_Required action_:
Produce word for word the lines of the data below running from the one that has "clamped := strikeClamped r carried" to the one that has "def crossingTime (pt", inclusive, and no others.

══ Study material ══

-- ==== Sys2Proof/Machine/Arith.lean ====
section
/-! DEFINITION. The Strike Calculator (03): comparison of PT values, rounding, curves, drive level, lead, placement in
time, lateness, measurement and calibration arithmetic. It holds no state. -/

namespace Sys2Proof.Machine

/-! ## Performance time (R2) -/

/-- `a` is earlier than `b`: (b − a) mod 2^32 lies in 1..2,147,483,647 (R2). -/
def earlier (a b : PT) : Bool := decide (1 ≤ (b - a).toNat ∧ (b - a).toNat ≤ 2147483647)

/-- The lateness of a time against a later now (R2). -/
def latenessOf (time now : PT) : Nat := (now - time).toNat

/-- The place of a time read forward from PT: its distance ahead, or minus its lateness (R74). -/
def place (pt time : PT) : Int :=
  if earlier time pt then -(latenessOf time pt : Int) else ((time - pt).toNat : Int)

/-- An action is due when its current action time is not later than PT (R2, R75). -/
def isDue (pt time : PT) : Bool := earlier time pt || time == pt

/-! ## Rounding and clamping (R40) -/

/-- n / d brought to the nearest integer, an exact half toward +∞ (R40). -/
def roundDiv (n : Int) (d : Nat) : Int := (2 * n + d) / (2 * d)

/-- Clamping of a natural number to lo..hi (00_scope, Conventions). -/
def clampNat (lo hi v : Nat) : Nat := if v < lo then lo else if hi < v then hi else v

/-- Clamping of an integer to lo..hi (00_scope, Conventions). -/
def clampInt (lo hi v : Int) : Int := if v < lo then lo else if hi < v then hi else v

/-! ## Curves (R41) -/

/-- The eight points of a curve in order. -/
def curvePoints (c : Curve) : List CurvePoint := [c.p1, c.p2, c.p3, c.p4, c.p5, c.p6, c.p7, c.p8]

/-- The value at v on the segment from p to q, computed exactly and rounded (R41). -/
def lerp (p q : CurvePoint) (v : Nat) : Nat :=
  (roundDiv ((p.y : Int) * ((q.x : Int) - p.x) + ((q.y : Int) - p.y) * ((v : Int) - p.x)) (q.x - p.x)).toNat

/-- The value at v on the segment that holds it, going up the points (R41). -/
def segment : List CurvePoint → Nat → Nat
  | p :: q :: rest, v => if v < q.x then lerp p q v else segment (q :: rest) v
  | [p], _ => p.y
  | [], _ => 0

/-- Curve interpolation (R41). -/
def interpolate (c : Curve) (v : Nat) : Nat :=
  if v ≤ c.p1.x then c.p1.y else if c.p8.x ≤ v then c.p8.y else segment (curvePoints c) v

/-- An input off the curve: below x1 or above x8 (R41). -/
def offCurve (c : Curve) (v : Nat) : Bool := decide (v < c.p1.x ∨ c.p8.x < v)

/-- The selected curve of a record (R19). -/
def selectedCurve (r : CalRecord) : Curve :=
  match r.selected with
  | .a => r.curveA
  | .b => r.curveB

/-! ## Drive level and lead (R42, R43) -/

/-- The target speed of a strike (R42, step 1). -/
def targetSpeed (carried : Nat) : Nat := clampNat 50 6000 carried

/-- L1 of R42, step 3. -/
def levelOne (r : CalRecord) (carried : Nat) : Nat :=
  (clampInt 0 1023 ((interpolate (selectedCurve r) (targetSpeed carried) : Int) + r.levelOffset)).toNat

/-- The drive level (R42, step 4). -/
def driveLevel (r : CalRecord) (carried : Nat) : Nat :=
  if r.ceiling < levelOne r carried then r.ceiling else levelOne r carried

/-- Whether the strike is marked Clamped (R42, steps 1 and 2). -/
def strikeClamped (r : CalRecord) (carried : Nat) : Bool :=
  decide (targetSpeed carried ≠ carried) || offCurve (selectedCurve r) (targetSpeed carried)

/-- Whether the strike is marked Ceiling (R42, step 4). -/
def strikeCeiling (r : CalRecord) (carried : Nat) : Bool := decide (r.ceiling < levelOne r carried)

/-- The planned lead T1 in µs (R43, steps 1 and 2). -/
def plannedLead (r : CalRecord) (carried : Nat) : Nat :=
  (clampInt 0 65535 ((interpolate r.leadCurve (targetSpeed carried) : Int) + r.leadTrim)).toNat

/-- A count of µs in PT units, rounded (R40: U = T1 / 10, P = lead / 10, G = gap / 10). -/
def ptUnits (us : Nat) : Nat := (roundDiv us 10).toNat

/-- A target less a distance in PT units, modulo 2^32 (R43, R45). -/
def before (target : PT) (u : Nat) : PT := target - BitVec.ofNat 32 u

/-! ## Placement in time (R44, R45) -/

/-- The lateness of an action placed u before its target, taken at now; none when it is not late (R44, cases 1 and
2). -/
def placementLateness (now target : PT) (u : Nat) : Option Nat :=
  if earlier target now then some (latenessOf target now + u)
  else if u ≤ (target - now).toNat then none
  else some (u - (target - now).toNat)

/-- The judgement of a Note-On at intake (R44). -/
inductive Judgement where
  | normal
  | late
  | missed
  deriving DecidableEq, Repr

/-- Normal, Late or Missed (R44). -/
def judgeIntake (now target : PT) (u lateLimit : Nat) : Judgement :=
  match placementLateness now target u with
  | none => .normal
  | some l => if l ≤ lateLimit then .late else .missed

/-- The current action time of a Release or pedal action (R45). -/
def placed (now target : PT) (u : Nat) : PT :=
  match placementLateness now target u with
  | none => before target u
  | some _ => now

/-- The strike a Note-On asks for, with the values computed at intake (R42, R43, R44), before its judgement is
applied. -/
def computeStrike (r : CalRecord) (k : Key) (channel carried : Nat) (target : PT) (event : BitVec 16) : Strike where
  key := k
  channel := channel
  planned := before target (ptUnits (plannedLead r carried))
  speed := targetSpeed carried
  level := driveLevel r carried
  lead := plannedLead r carried
  event := event
  deferrals := 0
  late := false
  clamped := strikeClamped r carried
  ceiling := strikeCeiling r carried

/-- The lateness at issue: 0 when the planned action time is not earlier than the issue PT (R46). -/
def latenessAtIssue (planned issue : PT) : Nat :=
  if earlier planned issue then latenessOf planned issue else 0

/-! ## Measurement (R47 to R50) -/

/-- The time given to a crossing or sample taken at PT (R47). -/
def crossingTime (pt : PT) (sensorDelay : Nat) : PT := pt - BitVec.ofNat 32 sensorDelay

/-- The interval between two gate stamps in µs; 0 is taken as 1 (R48, step 1). -/
def gateInterval (g1 g2 : Stamp) : Nat := if (g2 - g1).toNat = 0 then 1 else (g2 - g1).toNat

/-- The hammer speed before its clamp (R48, step 2). -/
def rawSpeed (spacing : Nat) (g1 g2 : Stamp) : Nat := (roundDiv (spacing * 1000 : Nat) (gateInterval g1 g2)).toNat

/-- The hammer speed (R48). -/
def hammerSpeed (spacing : Nat) (g1 g2 : Stamp) : Nat := clampNat 50 6000 (rawSpeed spacing g1 g2)

/-- Whether the clamp of R48 changed the speed. -/
def speedClamped (spacing : Nat) (g1 g2 : Stamp) : Bool :=
  decide (hammerSpeed spacing g1 g2 ≠ rawSpeed spacing g1 g2)

/-- The measured latency in µs, signed (R49). -/
def measuredLatency (arrival issue : PT) : Int :=
  if earlier arrival issue then -10 * ((issue - arrival).toNat : Int) else 10 * ((arrival - issue).toNat : Int)

/-- The step of an auto-trim update: error / 8, truncated (R40, R50). -/
def trimStep (error : Int) : Int := error.tdiv 8

/-- A lead trim corrected by an error (R50). -/
def trimmed (trim error : Int) : Int := clampInt (-2000) 2000 (trim + trimStep error)

/-- Whether an error lies within −20,000..+20,000 µs (R50). -/
def trimErrorOk (error : Int) : Bool := decide (-20000 ≤ error ∧ error ≤ 20000)

/-! ## Calibration arithmetic (R52 to R55) -/

/-- The level of probe j (R52). -/
def probeLevel (c : CalContext) (r : CalRecord) (j : Nat) : Nat :=
  match c.kind with
  | .sweep => min (min (c.base + j * c.step) 1023) r.ceiling
  | .quick => min r.refLevel r.ceiling

/-- The latency of a probe in µs of local time, clamped to 0 below (R53). -/
def probeLatency (sentAt now sensorDelay : Nat) : Nat := now - sentAt - 10 * sensorDelay

/-- The onset index: the lowest probe index that arrived (R54, step 1). -/
def onsetIndex (probes : List ProbeRecord) : Option Nat := probes.findIdx? (·.arrived)

/-- The adjusted index (R54, step 2). -/
def adjustedIndex (onset : Nat) (adjust : Int) (upper : Nat) : Nat :=
  min (clampInt 0 15 (onset + adjust)).toNat upper

/-- The new level offset (R54, steps 3 and 4). -/
def onsetOffset (r : CalRecord) (probes : List ProbeRecord) (adjusted : Nat) : Int :=
  clampInt (-255) 255 (((probes.map (·.level)).getD adjusted 0 : Int) - (selectedCurve r).p1.y)

/-- The curve a Quick key selects (R55). -/
def quickCurve (probe : ProbeRecord) (firmLimit : Nat) : CurveSelect :=
  if probe.arrived ∧ firmLimit ≤ probe.speed then .a else .b

end Sys2Proof.Machine
end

═══

_Solution to this problem_:
  clamped := strikeClamped r carried
  ceiling := strikeCeiling r carried

/-- The lateness at issue: 0 when the planned action time is not earlier than the issue PT (R46). -/
def latenessAtIssue (planned issue : PT) : Nat :=
  if earlier planned issue then latenessOf planned issue else 0

/-! ## Measurement (R47 to R50) -/

/-- The time given to a crossing or sample taken at PT (R47). -/
def crossingTime (pt : PT) (sensorDelay : Nat) : PT := pt - BitVec.ofNat 32 sensorDelay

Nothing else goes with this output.